Exercise instructions:
State, as a single number, how many lines in the data below contain "thrd".
[Start of section]
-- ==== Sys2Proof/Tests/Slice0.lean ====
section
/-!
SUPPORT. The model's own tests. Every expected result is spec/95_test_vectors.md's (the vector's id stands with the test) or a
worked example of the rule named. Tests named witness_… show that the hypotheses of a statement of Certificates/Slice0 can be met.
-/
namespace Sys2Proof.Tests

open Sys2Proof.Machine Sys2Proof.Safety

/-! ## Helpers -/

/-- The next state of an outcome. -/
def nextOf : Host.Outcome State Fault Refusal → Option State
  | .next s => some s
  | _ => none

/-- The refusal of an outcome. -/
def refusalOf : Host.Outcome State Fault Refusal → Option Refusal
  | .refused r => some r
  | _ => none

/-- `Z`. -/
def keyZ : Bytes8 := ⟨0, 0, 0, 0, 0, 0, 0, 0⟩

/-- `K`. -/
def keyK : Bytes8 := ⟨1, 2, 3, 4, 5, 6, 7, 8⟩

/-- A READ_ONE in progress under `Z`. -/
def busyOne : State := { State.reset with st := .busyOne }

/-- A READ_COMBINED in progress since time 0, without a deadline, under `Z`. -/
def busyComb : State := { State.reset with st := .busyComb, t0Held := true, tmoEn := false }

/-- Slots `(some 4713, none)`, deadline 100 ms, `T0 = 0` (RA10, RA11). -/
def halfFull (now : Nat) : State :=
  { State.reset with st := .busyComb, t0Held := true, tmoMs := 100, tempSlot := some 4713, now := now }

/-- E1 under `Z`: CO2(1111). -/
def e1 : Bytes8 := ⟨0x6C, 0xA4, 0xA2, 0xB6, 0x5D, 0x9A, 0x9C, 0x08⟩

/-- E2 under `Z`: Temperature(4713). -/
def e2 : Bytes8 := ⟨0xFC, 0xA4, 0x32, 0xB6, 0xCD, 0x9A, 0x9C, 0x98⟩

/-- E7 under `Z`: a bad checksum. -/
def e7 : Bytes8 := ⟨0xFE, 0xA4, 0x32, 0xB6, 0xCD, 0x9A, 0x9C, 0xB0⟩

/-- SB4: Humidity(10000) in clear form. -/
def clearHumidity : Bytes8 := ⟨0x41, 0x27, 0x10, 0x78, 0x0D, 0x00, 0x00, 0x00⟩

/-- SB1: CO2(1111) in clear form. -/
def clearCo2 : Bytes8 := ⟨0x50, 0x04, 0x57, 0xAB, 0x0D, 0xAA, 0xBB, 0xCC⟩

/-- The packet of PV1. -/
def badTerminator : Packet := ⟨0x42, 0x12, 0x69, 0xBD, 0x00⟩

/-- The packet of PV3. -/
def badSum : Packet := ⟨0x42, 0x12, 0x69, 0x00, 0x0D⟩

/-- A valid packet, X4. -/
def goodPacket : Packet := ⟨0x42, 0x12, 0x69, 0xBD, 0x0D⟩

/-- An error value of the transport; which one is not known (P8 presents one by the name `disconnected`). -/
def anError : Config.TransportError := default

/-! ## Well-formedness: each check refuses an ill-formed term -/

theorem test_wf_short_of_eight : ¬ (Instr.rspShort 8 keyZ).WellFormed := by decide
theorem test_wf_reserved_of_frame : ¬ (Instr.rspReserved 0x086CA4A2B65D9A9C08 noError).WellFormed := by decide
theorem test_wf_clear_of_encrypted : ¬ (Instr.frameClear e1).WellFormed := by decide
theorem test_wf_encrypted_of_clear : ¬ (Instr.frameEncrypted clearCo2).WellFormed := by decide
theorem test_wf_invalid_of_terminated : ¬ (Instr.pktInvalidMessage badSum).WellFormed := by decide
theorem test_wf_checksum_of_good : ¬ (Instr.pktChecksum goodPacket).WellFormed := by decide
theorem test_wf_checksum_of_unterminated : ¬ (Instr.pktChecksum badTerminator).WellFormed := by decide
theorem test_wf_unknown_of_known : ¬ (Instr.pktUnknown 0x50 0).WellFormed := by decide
[End of section]
[Start of section]
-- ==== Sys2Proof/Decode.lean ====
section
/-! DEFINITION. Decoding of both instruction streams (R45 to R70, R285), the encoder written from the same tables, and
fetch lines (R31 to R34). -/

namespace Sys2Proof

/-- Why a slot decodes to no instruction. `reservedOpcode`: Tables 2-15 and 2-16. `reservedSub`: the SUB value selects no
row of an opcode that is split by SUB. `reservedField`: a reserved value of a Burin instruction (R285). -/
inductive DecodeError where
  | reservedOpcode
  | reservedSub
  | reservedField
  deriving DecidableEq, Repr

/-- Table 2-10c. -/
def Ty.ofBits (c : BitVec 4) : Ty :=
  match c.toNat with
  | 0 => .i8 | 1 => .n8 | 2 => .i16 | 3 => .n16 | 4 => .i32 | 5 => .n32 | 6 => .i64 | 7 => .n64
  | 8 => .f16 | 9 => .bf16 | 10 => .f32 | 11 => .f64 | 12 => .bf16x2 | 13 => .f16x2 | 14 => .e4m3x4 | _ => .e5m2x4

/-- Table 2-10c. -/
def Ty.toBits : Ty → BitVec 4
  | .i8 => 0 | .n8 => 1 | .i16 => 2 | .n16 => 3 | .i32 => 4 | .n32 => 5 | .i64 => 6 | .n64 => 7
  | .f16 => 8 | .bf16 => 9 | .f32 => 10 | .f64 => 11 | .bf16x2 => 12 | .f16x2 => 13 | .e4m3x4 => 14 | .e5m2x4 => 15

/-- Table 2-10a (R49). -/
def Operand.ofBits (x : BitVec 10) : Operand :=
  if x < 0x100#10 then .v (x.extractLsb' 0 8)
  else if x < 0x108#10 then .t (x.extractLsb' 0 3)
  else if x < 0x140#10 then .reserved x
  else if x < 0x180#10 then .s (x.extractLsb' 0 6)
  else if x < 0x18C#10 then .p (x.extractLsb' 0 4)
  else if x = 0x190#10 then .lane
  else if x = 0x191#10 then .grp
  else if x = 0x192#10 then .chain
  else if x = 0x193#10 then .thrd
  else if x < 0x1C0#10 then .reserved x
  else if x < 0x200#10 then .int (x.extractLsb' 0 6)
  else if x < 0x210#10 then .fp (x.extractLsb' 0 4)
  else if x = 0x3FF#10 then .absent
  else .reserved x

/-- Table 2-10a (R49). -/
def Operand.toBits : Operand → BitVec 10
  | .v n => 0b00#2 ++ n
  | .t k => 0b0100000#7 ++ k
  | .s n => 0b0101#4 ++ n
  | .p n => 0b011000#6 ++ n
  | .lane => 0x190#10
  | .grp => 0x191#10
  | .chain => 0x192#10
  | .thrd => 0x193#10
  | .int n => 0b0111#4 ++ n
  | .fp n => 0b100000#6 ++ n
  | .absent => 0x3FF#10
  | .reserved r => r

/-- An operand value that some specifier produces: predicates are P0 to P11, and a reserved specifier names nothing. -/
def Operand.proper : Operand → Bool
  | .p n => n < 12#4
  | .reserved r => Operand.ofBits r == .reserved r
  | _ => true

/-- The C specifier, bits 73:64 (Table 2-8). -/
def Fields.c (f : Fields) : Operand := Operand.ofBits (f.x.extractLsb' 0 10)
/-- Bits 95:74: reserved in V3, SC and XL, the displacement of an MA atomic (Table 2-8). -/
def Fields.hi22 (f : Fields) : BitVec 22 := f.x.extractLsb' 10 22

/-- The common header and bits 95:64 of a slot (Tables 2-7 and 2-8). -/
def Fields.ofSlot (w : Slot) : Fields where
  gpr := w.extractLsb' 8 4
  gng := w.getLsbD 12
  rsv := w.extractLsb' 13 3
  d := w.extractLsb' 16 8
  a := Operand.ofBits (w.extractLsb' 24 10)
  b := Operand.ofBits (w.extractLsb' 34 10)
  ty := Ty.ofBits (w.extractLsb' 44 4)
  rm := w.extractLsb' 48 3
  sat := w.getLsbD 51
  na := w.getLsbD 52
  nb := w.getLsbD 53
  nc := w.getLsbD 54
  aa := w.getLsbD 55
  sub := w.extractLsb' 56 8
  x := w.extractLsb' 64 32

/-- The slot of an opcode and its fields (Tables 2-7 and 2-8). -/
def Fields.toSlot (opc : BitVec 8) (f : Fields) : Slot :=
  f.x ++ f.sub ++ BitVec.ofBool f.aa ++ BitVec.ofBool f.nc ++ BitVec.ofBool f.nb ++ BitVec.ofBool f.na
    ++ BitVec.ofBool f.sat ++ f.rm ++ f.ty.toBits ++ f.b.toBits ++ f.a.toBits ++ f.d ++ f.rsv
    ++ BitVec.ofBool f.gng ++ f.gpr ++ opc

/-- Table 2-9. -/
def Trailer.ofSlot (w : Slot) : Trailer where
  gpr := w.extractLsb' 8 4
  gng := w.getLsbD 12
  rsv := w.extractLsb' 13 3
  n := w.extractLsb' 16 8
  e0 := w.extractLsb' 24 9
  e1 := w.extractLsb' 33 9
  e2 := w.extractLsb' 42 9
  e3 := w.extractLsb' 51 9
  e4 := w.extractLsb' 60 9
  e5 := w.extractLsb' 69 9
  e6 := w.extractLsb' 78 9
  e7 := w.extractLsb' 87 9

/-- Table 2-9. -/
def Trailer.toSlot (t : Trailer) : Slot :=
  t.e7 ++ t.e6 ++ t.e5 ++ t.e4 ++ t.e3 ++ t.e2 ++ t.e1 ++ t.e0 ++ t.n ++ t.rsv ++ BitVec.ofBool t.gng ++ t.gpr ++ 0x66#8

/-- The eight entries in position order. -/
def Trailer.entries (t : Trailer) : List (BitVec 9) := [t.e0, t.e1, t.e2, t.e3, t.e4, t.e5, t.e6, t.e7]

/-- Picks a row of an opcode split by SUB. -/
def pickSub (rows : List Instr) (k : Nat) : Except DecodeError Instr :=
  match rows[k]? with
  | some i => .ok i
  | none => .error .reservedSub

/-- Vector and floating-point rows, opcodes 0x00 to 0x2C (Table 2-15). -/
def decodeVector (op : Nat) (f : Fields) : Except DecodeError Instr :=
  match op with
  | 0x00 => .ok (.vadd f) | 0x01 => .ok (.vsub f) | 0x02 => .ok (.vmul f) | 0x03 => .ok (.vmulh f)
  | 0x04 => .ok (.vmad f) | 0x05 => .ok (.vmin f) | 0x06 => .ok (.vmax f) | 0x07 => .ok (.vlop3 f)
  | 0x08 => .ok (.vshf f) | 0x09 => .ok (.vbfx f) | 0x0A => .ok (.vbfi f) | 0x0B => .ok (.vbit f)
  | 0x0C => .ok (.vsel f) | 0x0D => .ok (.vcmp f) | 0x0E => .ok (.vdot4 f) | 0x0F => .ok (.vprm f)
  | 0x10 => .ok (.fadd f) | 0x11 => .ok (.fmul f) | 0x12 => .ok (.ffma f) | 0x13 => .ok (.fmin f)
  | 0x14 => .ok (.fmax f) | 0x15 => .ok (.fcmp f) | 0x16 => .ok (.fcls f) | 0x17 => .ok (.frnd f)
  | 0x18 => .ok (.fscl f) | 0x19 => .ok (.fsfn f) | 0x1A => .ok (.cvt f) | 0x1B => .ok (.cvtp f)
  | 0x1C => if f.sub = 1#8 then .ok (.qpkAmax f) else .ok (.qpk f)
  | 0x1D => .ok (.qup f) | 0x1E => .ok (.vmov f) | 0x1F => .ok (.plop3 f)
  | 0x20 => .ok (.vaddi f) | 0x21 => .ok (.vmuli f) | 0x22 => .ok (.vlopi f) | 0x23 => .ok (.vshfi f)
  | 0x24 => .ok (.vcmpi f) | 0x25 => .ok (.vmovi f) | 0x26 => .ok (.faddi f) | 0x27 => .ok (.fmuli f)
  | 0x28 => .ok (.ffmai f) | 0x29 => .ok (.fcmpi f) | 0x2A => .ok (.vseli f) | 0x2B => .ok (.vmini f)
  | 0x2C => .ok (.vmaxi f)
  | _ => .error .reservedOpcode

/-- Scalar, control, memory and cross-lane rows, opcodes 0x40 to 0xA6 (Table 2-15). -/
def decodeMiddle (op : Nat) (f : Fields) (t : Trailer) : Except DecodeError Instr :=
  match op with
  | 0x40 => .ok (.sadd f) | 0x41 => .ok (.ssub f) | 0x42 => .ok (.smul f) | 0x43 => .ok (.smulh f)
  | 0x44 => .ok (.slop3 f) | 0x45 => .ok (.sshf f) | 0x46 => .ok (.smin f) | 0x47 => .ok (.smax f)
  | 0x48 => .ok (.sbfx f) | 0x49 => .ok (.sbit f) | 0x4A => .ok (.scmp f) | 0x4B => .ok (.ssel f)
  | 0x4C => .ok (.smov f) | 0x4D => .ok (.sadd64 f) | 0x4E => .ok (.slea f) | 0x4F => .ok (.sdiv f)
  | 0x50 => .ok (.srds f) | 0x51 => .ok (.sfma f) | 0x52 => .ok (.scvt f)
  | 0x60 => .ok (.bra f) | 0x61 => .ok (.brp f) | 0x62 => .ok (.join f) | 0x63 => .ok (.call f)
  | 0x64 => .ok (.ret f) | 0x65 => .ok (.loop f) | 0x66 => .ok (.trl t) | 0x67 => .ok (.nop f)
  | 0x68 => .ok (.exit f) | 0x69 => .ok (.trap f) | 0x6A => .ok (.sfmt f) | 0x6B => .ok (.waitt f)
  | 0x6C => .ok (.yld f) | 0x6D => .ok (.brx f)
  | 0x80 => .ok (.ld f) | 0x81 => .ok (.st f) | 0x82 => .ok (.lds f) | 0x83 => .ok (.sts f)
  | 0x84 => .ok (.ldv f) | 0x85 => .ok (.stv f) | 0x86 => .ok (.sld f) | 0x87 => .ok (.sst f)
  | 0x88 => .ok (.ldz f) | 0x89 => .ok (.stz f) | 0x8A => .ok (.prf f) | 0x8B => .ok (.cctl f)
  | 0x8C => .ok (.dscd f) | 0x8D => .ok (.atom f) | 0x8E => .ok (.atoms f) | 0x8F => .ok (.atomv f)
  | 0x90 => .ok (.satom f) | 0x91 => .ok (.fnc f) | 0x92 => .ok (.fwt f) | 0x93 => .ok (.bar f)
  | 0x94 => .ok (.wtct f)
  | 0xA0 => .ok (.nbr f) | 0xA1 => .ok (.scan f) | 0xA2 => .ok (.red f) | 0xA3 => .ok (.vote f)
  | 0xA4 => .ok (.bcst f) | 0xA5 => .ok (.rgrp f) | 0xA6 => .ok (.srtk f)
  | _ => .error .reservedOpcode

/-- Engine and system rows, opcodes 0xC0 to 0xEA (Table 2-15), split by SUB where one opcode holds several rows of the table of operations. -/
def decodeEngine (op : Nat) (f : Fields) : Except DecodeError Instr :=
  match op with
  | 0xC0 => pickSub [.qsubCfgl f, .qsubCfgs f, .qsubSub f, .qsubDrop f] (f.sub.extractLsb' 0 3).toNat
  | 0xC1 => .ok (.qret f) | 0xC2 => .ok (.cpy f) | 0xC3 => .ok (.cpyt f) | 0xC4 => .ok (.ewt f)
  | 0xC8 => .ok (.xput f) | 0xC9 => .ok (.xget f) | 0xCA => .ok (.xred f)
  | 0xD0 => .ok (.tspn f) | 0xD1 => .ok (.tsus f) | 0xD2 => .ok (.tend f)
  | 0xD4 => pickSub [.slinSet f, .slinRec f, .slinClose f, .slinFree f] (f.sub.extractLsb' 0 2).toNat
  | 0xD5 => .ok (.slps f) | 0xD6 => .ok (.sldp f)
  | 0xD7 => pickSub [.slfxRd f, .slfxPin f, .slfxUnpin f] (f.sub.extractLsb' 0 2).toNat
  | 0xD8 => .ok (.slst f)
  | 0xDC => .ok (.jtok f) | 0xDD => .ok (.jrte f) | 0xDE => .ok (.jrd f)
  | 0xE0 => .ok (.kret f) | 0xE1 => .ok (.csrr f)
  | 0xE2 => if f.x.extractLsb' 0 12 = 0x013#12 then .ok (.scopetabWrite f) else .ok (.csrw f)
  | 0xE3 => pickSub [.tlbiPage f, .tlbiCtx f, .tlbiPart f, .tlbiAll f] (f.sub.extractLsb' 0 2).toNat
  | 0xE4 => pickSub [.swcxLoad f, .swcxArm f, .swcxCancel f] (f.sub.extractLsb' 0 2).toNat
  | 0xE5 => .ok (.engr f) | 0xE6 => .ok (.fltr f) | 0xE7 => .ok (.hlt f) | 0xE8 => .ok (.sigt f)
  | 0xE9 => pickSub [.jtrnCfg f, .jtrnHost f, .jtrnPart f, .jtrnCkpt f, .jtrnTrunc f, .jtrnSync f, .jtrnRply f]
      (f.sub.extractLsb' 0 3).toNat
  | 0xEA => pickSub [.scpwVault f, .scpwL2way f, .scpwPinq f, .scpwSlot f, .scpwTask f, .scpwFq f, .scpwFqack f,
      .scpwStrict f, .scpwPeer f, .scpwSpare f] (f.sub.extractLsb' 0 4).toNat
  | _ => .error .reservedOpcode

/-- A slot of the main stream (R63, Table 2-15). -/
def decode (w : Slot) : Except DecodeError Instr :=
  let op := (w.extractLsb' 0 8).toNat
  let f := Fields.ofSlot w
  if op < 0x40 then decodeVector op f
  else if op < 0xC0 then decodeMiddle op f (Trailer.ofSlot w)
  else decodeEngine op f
[End of section]
[Start of section]
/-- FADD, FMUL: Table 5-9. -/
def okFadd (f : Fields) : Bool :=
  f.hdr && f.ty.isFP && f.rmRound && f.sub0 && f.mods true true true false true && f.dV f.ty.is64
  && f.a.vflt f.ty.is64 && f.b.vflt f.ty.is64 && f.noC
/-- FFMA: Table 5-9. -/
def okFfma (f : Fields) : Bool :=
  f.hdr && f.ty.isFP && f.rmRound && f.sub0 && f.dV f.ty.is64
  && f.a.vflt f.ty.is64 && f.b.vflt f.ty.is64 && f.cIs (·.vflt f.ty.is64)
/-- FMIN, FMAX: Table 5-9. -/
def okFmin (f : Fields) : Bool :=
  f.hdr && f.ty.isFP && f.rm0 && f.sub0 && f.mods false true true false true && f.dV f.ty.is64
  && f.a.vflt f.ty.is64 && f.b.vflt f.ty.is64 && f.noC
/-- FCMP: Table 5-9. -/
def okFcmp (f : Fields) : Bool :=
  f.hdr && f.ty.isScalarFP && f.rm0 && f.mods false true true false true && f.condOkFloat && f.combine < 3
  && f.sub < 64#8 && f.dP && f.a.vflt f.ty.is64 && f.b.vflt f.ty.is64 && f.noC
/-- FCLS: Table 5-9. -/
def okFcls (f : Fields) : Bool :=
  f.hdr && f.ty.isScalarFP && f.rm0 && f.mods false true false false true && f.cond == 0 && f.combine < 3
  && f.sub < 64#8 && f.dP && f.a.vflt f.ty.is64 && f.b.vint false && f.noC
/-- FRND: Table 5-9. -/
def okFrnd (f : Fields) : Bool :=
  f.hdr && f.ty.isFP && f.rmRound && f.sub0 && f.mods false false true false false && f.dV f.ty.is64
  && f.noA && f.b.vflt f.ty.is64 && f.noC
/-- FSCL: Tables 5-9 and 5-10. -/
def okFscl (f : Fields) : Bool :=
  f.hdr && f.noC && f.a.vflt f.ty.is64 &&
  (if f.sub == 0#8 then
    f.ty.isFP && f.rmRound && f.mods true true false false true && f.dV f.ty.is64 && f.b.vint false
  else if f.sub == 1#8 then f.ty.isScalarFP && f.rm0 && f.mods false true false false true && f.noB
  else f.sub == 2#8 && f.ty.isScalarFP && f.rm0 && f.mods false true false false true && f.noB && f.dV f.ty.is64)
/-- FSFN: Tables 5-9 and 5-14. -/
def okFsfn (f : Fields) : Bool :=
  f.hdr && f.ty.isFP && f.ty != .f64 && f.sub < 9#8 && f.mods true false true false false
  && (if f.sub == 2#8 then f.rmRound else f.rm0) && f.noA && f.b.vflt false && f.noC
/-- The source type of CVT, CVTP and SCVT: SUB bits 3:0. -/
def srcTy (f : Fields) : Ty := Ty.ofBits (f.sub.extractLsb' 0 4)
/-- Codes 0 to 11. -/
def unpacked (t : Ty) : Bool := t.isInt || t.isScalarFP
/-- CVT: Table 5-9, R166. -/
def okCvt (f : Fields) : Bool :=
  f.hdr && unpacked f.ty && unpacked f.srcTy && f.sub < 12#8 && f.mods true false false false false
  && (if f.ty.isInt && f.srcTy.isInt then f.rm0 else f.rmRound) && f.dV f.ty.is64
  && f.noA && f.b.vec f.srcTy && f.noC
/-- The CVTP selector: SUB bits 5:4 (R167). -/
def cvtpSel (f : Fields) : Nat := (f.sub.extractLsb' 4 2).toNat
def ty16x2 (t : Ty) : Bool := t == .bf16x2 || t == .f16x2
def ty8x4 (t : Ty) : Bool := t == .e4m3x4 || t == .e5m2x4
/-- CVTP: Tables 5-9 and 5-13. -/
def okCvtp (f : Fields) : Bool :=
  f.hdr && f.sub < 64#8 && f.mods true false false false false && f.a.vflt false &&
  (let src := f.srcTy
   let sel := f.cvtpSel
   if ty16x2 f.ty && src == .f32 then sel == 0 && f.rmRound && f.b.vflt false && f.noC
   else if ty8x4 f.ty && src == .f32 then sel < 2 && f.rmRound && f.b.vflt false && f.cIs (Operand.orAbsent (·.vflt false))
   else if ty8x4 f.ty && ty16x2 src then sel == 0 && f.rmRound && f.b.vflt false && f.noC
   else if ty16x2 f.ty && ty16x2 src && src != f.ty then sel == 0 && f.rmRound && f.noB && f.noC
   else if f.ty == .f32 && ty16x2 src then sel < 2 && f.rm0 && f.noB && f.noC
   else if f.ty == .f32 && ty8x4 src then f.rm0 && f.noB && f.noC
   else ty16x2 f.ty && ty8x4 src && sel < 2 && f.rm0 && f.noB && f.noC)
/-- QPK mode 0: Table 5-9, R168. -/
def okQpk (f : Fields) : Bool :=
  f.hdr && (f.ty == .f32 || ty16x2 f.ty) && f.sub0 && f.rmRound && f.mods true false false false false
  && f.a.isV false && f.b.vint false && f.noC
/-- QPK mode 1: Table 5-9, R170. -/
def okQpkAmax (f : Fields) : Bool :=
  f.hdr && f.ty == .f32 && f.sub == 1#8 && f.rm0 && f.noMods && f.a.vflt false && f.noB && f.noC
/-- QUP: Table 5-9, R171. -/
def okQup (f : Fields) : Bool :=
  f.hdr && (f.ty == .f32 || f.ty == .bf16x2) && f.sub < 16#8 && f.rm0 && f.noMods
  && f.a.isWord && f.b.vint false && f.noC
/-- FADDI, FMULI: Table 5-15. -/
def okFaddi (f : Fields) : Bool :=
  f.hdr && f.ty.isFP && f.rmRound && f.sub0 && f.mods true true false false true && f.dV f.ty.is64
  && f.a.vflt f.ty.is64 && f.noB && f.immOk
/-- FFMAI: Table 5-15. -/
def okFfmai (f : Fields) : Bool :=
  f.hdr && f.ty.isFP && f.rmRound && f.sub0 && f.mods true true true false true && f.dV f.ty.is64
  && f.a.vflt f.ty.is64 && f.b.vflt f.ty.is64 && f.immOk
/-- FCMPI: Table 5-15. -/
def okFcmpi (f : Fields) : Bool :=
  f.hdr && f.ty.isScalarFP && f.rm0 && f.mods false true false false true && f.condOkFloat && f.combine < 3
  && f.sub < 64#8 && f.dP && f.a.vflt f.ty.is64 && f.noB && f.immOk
[End of section]
Response box:
2